Extracted data entries
══════════

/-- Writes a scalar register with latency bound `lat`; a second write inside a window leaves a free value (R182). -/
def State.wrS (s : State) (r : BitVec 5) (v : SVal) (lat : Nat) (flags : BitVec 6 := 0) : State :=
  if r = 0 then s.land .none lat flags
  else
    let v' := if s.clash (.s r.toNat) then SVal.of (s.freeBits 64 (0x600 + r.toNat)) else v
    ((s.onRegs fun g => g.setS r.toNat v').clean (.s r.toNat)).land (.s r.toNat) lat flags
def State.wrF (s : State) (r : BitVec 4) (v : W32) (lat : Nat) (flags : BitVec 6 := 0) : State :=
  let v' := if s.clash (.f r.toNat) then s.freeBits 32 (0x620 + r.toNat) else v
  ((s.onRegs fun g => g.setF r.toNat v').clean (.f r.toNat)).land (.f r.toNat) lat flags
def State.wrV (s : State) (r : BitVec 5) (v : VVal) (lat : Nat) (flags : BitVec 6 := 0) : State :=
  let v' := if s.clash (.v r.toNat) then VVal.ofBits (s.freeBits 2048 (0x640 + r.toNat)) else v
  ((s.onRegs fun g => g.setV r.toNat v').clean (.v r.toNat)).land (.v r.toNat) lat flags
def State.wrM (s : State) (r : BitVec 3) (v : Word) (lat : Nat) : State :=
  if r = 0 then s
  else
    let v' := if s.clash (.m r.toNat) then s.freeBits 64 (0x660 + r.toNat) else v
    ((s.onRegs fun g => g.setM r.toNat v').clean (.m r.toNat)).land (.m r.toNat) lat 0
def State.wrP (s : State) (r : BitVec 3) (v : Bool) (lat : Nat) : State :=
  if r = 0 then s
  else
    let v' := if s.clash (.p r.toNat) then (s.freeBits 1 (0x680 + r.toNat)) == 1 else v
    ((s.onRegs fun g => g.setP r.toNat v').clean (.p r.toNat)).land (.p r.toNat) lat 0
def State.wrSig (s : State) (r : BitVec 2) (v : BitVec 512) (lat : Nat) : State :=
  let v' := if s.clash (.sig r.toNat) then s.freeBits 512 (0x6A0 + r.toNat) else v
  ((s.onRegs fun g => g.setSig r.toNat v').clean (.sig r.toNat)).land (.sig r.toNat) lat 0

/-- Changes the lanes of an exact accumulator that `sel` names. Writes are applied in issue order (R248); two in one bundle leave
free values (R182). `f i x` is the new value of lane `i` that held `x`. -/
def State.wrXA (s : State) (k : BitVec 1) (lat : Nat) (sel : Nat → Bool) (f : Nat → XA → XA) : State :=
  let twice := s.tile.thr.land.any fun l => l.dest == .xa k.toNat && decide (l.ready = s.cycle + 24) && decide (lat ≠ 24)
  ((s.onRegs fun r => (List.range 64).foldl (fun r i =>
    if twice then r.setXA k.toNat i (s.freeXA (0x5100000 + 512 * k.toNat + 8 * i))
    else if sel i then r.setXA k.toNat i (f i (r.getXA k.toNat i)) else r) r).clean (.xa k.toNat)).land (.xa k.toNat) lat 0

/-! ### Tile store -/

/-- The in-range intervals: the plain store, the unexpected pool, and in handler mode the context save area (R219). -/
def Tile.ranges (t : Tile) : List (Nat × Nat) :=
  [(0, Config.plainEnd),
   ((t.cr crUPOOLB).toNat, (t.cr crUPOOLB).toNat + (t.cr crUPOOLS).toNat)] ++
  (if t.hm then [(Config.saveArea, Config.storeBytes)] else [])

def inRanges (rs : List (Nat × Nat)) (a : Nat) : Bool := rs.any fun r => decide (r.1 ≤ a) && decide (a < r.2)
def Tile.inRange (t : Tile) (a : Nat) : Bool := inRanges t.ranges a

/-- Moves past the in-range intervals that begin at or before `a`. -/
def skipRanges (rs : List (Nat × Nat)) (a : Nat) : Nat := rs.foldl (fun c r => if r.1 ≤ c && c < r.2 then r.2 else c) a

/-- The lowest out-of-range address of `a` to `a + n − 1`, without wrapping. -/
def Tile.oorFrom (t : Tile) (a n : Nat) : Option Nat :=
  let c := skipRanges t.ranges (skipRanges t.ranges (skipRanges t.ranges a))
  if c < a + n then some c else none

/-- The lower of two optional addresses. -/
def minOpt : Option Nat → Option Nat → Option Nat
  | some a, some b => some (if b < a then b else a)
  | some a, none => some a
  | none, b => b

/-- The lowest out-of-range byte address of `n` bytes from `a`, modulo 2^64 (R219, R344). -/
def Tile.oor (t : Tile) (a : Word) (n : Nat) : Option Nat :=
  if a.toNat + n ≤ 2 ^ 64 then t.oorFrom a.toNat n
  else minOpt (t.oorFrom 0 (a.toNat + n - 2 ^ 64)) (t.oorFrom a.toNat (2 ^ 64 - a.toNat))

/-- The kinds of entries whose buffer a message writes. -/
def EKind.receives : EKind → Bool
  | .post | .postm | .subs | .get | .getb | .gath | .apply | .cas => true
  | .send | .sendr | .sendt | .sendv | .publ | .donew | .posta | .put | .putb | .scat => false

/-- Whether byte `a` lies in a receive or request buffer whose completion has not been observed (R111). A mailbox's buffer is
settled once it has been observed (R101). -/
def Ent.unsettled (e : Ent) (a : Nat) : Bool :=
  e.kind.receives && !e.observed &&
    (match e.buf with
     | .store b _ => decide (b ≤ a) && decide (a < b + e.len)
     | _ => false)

══════════

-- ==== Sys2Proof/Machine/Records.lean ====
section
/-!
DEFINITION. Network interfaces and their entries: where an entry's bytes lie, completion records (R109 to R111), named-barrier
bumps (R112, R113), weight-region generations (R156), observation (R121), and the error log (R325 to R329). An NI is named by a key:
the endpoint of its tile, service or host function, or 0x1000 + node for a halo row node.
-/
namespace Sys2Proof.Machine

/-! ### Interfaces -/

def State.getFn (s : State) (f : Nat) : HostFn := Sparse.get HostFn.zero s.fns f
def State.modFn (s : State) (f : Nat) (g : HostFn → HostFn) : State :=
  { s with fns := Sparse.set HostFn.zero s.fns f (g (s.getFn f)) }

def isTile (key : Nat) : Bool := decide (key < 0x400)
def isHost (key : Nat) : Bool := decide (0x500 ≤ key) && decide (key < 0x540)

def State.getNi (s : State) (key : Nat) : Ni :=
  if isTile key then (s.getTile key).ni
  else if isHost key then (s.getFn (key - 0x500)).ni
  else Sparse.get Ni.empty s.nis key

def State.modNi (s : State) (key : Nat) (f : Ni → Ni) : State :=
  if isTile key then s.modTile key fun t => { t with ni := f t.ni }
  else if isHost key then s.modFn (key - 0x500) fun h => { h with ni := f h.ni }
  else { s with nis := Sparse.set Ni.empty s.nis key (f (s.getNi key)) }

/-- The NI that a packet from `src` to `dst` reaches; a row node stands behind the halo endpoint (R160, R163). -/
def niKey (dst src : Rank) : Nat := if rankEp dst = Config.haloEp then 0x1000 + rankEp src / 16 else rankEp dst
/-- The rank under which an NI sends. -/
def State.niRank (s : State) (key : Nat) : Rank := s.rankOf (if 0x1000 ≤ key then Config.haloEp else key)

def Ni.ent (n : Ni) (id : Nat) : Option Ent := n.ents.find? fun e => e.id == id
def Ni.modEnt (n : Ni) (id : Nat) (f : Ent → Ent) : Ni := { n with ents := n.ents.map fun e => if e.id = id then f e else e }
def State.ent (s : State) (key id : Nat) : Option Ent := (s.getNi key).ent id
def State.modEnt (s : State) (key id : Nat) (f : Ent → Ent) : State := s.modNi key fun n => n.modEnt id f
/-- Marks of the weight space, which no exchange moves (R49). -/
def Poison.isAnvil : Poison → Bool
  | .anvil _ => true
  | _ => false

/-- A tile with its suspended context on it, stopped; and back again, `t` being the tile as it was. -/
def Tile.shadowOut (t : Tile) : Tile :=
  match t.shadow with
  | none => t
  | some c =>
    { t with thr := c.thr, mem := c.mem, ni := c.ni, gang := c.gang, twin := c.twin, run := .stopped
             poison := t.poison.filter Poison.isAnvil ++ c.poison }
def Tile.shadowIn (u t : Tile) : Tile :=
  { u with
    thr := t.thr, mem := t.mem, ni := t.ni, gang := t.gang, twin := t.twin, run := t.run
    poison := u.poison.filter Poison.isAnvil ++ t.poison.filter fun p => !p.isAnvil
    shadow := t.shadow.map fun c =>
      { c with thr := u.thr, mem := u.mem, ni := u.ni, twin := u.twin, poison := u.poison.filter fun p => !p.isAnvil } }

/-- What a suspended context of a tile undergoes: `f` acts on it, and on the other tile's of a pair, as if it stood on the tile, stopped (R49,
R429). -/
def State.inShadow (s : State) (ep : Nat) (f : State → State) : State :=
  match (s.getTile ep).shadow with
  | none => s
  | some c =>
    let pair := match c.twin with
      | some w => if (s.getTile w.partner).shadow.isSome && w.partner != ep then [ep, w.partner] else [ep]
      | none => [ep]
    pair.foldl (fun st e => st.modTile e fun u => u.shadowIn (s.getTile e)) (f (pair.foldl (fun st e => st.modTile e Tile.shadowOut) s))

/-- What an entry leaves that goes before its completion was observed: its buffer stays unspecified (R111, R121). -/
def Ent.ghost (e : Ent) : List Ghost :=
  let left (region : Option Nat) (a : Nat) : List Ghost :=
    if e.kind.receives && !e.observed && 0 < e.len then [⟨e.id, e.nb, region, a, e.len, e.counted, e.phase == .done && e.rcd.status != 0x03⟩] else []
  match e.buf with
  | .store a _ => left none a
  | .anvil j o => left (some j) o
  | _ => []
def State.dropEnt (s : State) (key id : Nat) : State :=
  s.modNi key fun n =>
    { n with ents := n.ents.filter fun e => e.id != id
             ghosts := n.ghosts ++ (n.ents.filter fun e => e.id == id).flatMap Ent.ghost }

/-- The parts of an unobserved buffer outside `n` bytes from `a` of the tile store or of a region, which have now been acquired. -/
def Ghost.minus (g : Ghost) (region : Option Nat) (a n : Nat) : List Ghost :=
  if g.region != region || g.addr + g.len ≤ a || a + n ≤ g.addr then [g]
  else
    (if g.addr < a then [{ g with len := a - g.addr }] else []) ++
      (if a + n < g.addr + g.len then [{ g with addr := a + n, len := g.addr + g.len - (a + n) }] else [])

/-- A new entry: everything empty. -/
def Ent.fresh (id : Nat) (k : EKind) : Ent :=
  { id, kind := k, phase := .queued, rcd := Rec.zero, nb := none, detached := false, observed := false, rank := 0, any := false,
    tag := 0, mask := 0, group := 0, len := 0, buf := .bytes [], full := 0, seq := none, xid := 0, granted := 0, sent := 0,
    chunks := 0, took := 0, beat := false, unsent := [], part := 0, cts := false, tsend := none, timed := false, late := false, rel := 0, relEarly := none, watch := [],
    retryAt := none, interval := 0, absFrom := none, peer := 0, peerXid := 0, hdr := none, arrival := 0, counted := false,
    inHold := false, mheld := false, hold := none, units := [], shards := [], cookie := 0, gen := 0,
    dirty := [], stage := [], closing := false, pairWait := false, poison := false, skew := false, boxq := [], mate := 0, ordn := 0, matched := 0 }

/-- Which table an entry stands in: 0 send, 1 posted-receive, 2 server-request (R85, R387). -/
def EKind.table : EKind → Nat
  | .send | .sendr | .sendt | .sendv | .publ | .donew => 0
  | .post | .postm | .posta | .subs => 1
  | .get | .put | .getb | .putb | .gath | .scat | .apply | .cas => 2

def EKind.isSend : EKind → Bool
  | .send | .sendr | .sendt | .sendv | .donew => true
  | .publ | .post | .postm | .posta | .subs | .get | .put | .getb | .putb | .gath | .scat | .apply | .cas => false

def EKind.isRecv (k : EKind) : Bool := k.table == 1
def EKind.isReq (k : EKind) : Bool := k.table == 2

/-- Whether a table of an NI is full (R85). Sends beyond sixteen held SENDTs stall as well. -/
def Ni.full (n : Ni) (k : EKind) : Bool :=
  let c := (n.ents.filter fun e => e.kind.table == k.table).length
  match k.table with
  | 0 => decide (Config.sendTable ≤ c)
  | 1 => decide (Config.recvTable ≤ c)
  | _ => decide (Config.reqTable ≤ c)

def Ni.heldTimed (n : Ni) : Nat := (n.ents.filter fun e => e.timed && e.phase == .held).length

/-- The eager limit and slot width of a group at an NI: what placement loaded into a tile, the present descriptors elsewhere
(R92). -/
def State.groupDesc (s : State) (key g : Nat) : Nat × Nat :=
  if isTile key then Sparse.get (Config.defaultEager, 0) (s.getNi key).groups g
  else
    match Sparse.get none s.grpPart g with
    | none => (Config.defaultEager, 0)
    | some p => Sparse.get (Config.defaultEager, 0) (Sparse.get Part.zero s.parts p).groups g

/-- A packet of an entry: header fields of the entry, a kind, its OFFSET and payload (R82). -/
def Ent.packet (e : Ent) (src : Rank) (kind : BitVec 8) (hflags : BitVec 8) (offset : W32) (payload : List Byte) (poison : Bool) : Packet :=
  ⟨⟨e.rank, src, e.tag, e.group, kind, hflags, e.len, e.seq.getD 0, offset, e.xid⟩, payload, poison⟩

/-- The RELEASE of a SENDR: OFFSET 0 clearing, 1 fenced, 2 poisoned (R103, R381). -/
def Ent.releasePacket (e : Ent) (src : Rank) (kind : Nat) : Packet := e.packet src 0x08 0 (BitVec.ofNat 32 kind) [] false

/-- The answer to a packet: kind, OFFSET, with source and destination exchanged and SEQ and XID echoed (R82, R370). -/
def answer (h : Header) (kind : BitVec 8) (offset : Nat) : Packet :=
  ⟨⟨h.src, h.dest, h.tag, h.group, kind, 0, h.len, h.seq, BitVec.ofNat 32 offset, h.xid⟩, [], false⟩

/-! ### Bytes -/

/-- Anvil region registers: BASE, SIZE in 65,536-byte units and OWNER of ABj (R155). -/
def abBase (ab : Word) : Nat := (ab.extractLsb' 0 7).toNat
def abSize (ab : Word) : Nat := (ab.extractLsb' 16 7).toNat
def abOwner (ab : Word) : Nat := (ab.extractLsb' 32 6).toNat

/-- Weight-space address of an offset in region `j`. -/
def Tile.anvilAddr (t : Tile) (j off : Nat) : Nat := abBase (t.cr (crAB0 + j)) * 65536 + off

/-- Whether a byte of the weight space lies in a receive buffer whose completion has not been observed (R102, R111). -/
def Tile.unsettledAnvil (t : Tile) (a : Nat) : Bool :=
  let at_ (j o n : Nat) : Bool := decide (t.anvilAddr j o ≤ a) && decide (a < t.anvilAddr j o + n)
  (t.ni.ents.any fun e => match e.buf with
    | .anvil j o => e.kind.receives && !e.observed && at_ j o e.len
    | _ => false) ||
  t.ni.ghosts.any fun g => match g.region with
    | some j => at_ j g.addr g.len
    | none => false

══════════

◆ **Work to complete**: Look back at the entries above and repeat, unchanged, every line from the line holding "def State.wrSig (s" through the line holding "def Tile.inRange (t".

◆ **Task output**:
def State.wrSig (s : State) (r : BitVec 2) (v : BitVec 512) (lat : Nat) : State :=
  let v' := if s.clash (.sig r.toNat) then s.freeBits 512 (0x6A0 + r.toNat) else v
  ((s.onRegs fun g => g.setSig r.toNat v').clean (.sig r.toNat)).land (.sig r.toNat) lat 0

/-- Changes the lanes of an exact accumulator that `sel` names. Writes are applied in issue order (R248); two in one bundle leave
free values (R182). `f i x` is the new value of lane `i` that held `x`. -/
def State.wrXA (s : State) (k : BitVec 1) (lat : Nat) (sel : Nat → Bool) (f : Nat → XA → XA) : State :=
  let twice := s.tile.thr.land.any fun l => l.dest == .xa k.toNat && decide (l.ready = s.cycle + 24) && decide (lat ≠ 24)
  ((s.onRegs fun r => (List.range 64).foldl (fun r i =>
    if twice then r.setXA k.toNat i (s.freeXA (0x5100000 + 512 * k.toNat + 8 * i))
    else if sel i then r.setXA k.toNat i (f i (r.getXA k.toNat i)) else r) r).clean (.xa k.toNat)).land (.xa k.toNat) lat 0

/-! ### Tile store -/

/-- The in-range intervals: the plain store, the unexpected pool, and in handler mode the context save area (R219). -/
def Tile.ranges (t : Tile) : List (Nat × Nat) :=
  [(0, Config.plainEnd),
   ((t.cr crUPOOLB).toNat, (t.cr crUPOOLB).toNat + (t.cr crUPOOLS).toNat)] ++
  (if t.hm then [(Config.saveArea, Config.storeBytes)] else [])

def inRanges (rs : List (Nat × Nat)) (a : Nat) : Bool := rs.any fun r => decide (r.1 ≤ a) && decide (a < r.2)
def Tile.inRange (t : Tile) (a : Nat) : Bool := inRanges t.ranges a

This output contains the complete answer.